Legato in conto di legittima



L'espressione "legato in conto di legittima" di per sè, evocherebbe tutte le ipotesi in cui il legittimario fosse destinatario di un legato senza che, parallelamente, il testatore avesse disposto a di lui favore la dispensa dall'imputazione ex se (art.564, III comma, cod.civ.) ovvero, in senso diametralmente opposto, abbia qualificato il legato come sostitutivo della porzione legittima. Un siffatto beneficio a titolo particolare dovrebbe essere comunque considerato un lascito a valere sulla porzione legittima, dunque effettuato come in conto di essa.

Ciò premesso, la legge viene invece a disciplinare il caso esclusivamente dall'angolo visuale del legittimario rinunziante, ponendo le opportune prescrizioni per temperare i diritti degli altri beneficiari non legittimari. L'art.552 cod.civ. prevede la sorte dei lasciti a titolo donativo ovvero di legato che siano stati effettuati dal donante o dal testatore in conto di legittima . L'ipotesi è quella del legittimario che faccia rinunzia all'eredità senza che, parallelamente, abbia modo di operare la rappresentazione (giacchè l'efficacia di quest'ultima determinerebbe la devoluzione della chiamata al discendente del legittimario rinunziante). Cosa accade delle donazioni fatte in vita dal de cuius ovvero dei legati che costui abbia destinato al legittimario rinunziante? Ai sensi della disposizione in esame, le dette liberalità vengono ritenute, dovendo tuttavia essere computate sulla porzione disponibile (a meno che, ovviamente, non vi sia stata espressa dispensa dall'imputazione ai sensi dell'art.564 cod.civ.).

In primo luogo giova chiarire che, stante la natura mobile della quota di legittima, la rinunzia del riservatario può avere l'effetto di modificarne l'entità e, correlativamente, di ampliare la porzione disponibile.
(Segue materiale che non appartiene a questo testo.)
-- ==== Sys2Proof/Machine/Operands.lean ====
section
/-!
DEFINITION. The operand forms: an operand word read as a `Num` (30_encoding.md R73, R80 step 3), and the range checks
of the host-supplied indices (20_memory.md R51 to R53). A selector is decoded with the header and carries its value.
-/

namespace Sys2Proof.Machine

variable {α : Type}

/-- An operand word as a `Num`; an infinity or a NaN raises `BadOperand` (R73, 60_exceptions.md R242). -/
def operand (w : Word) : Except FaultCode Num :=
  match dec32 w with
  | some v => .ok v
  | none => .error .badOperand

/-- A host-supplied index is below the size of its file, else `IndexRange` (60_exceptions.md R244). -/
def checkIndex (i size : Nat) : Except FaultCode Unit := require (decide (i < size)) .indexRange

/-- Operator `i` of the operator file; `i >= nOps` raises `IndexRange` (46_fm.md R210). -/
def operatorAt (fm : Fm α) (i : Nat) : Except FaultCode (Osc α) :=
  match fm.ops[i]? with
  | some o => .ok o
  | none => .error .indexRange

/-- The delay words of channel `c`. The file holds an entry for every channel below `N_CH`; the default stands for an
entry beyond it, which no checked index reaches. -/
def delayAt (n : NumOps α) (b : Bq α) (c : Nat) : Delay α := b.delay.getD c ⟨n.ofRat 0, n.ofRat 0⟩

end Sys2Proof.Machine
end

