-- ==== Sys2Proof/Machine/Krn.lean ====
section
/-!
DEFINITION. Unit KRN, the waveform kernel (40_kernel.md).
-/

namespace Sys2Proof.Machine

variable {α : Type}

/-- `sine(p) = sin(p)` (R101). -/
def sineKernel (n : NumOps α) (p : α) : Option α := n.sin p

/-- `square(p) = sign(sin(p))` (R102). -/
def squareKernel (n : NumOps α) (p : α) : Option α := do
  return sign n (← n.sin p)

/-- `triangle(p) = 2 × abs(2 × (p ÷ TAU - 0.5)) - 1` (R103). -/
def triangleKernel (n : NumOps α) (p : α) : Option α := do
  let x ← n.sub (← n.div p n.tau) (n.ofRat (1 / 2))
  let y ← n.mul (n.ofRat 2) x
  n.sub (← n.mul (n.ofRat 2) (n.abs y)) (n.ofRat 1)

/-- `saw(p) = 2 × (p ÷ TAU) - 1` (R104). -/
def sawKernel (n : NumOps α) (p : α) : Option α := do
  n.sub (← n.mul (n.ofRat 2) (← n.div p n.tau)) (n.ofRat 1)

/-- `kernel(w, p)` (R100). -/
def kernel (n : NumOps α) (w : Wave) (p : α) : Option α :=
  match w with
  | .sine => sineKernel n p
  | .square => squareKernel n p
  | .triangle => triangleKernel n p
  | .saw => sawKernel n p

/-- `KRN.EVAL w, p` above the wire (R106). -/
def krnEval (c : Config α) (w : Wave) (p : α) (u : Units α) : Except FaultCode (Answer α) := do
  let v ← numeric (kernel c.num w (karg c p))
  return (u, .num v)

/-- `KRN.EVAL` (R106). -/
def execKrnEval (w : Wave) (p : Word) (s : State) : Host.Outcome State Fault Refusal :=
  answer s do krnEval s.config w (← operand p) s.units

end Sys2Proof.Machine
end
Si faccia il caso di Tizio che lascia, morendo, due figli Primo e Secondo. La quota di legittima ammonta a due terzi ex art. 537 cod.civ.. Si ponga che Primo rinunzi all'eredità. In esito alla retroattiva eliminazione della delazione in favore di costui, la quota riservata a Secondo corrisponderà alla metà dell'asse. A ciò segue, come è stato rilevato, che la liberalità a titolo di donazione o di legato rinvenga un "margine più ampio di imputabilità alla disponibile" nota1.

Così, in relazione all'esempio appena fatto, poniamo che Tizio abbia disposto in vita una donazione avente un valore di 400 in favore di Primo. Se alla morte di Tizio il relictum ammonta a 500, la legittima dovrà essere calcolata in 600 ( relictum = 500 + donatum =400, totale 900; 2/3 di 900 in presenza dei due figli Primo e Secondo = 600). Se Primo non rinunzia all'eredità del padre, egli potrà ritenere la donazione, parimenti conseguendo la porzione legittima spettantegli, fino ad un valore massimo complessivo di 600 (dal momento che la quota riservata a Secondo è comunque pari a 300). Ipotizzando che Primo abbia invece rinunziato all'eredità paterna, la situazione muta. La porzione legittima sarà infatti pari a 450 ( relictum+donatum : 2). Secondo beneficierà di 450, Primo potrà mantenere la donazione fattagli per 400 e rimarrà un valore pari a 50 quale disponibile.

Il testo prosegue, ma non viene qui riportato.